Так мы сидели в кино и смотрели. Я дышала на руки, стынущие от сквозняка и возбуждения, и оглушённо улыбалась. Поклонница Шекспира и Виктора Авилова спала на моём плече, нервно вздрагивая во сне при редких громких вскриках Оливье. Пробудилась она только к концу, от звона рапир.

— Что – уже? – спросила она хрипло и сочувственно.

— Почти, - сказала я. – Ты не спи, сейчас будет интересно.

— Господи, Господи, - всхлипывала на другом моём плече православная подруга Она не знала, чем кончится дело, и сильно волновалась.

 

После фильма она, не попрощавшись, ушла переживать и сморкаться в мокрую снежную мглу и пропала. Отыскалась она только на следующий вечер. К счастью, живая и невредимая.

 

 

2007/04/24

 

Как правило, я выхожу на работу заранее. Потому что путь мой лежит мимо Большого Строительного Забора. Этот Забор стоял там с начала времён и будет стоять до их скончания. Он был воздвигнут в тот день, когда Бог сотворил небо и землю – а по некоторым версиям, за два дня до того. С тех пор он нимало не сгнил и не покосился, а, напротив, окреп, растолстел и разросся чуть ли не во всю улицу. В нём так и не появилось ни дырки, ни щели, ни оторванной доски, поэтому никто не знает, что же за ним находится.

 

Я тоже этого не знаю, но догадываюсь.

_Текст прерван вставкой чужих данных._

-- ==== Sys2Proof/Machine/Control.lean ====
section
/-! DEFINITION. The meanings of FINAL (41_streaming_adapter.md R130) and RESET (R138). -/

namespace Sys2Proof.Machine

/-- FINAL (R130). -/
def execFinal (s : State) : Host.Outcome State Fault Refusal :=
  .next { s with engine := s.engine.finalize s.cfg }

/-- RESET (R138). -/
def execReset (s : State) : Host.Outcome State Fault Refusal :=
  .next { s with engine := s.engine.resetCommand s.cfg }

end Sys2Proof.Machine
end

Когда-то, в незапамятные времена, влюблённый в меня сосед по парте, чтобы доказать мне свою любовь, зашвырнул за этот Забор мой мешок со сменной обувью. Кое-как, цепляясь за ствол и ветки стоящего рядом тополя и раздирая вдрызг новые колготки, я добралась-таки до вершины Забора и заглянула внутрь.

 

Конечно, никакой Стройки там не было. А были влажные первобытные джунгли, бурно и страшновато разросшиеся на помойных кучах. Нигде и никогда потом я не видела таких мощных зонтичных деревьев с просторными, как шатры, соцветиями и толстенными, как слоновьи ноги, стеблями, и таких потрясающих, роскошных крапивных зарослей, от одного взгляда на которые начинался зуд во всём теле. Я вздохнула, поплевала на ободранные ладони, попрощалась мысленно со своей сменной обувью и полезла вниз, бить влюблённого в меня соседа по парте. Через пару дней, пробегая мимо Забора, я мельком отметила, что тополь, по которому я пыталась взобраться, спилен до основания. Больше я никогда за Забор не заглядывала. Но иногда, проходя мимо него, прислушивалась украдкой к тому, что за ним происходит, и поспешно ускоряла шаг.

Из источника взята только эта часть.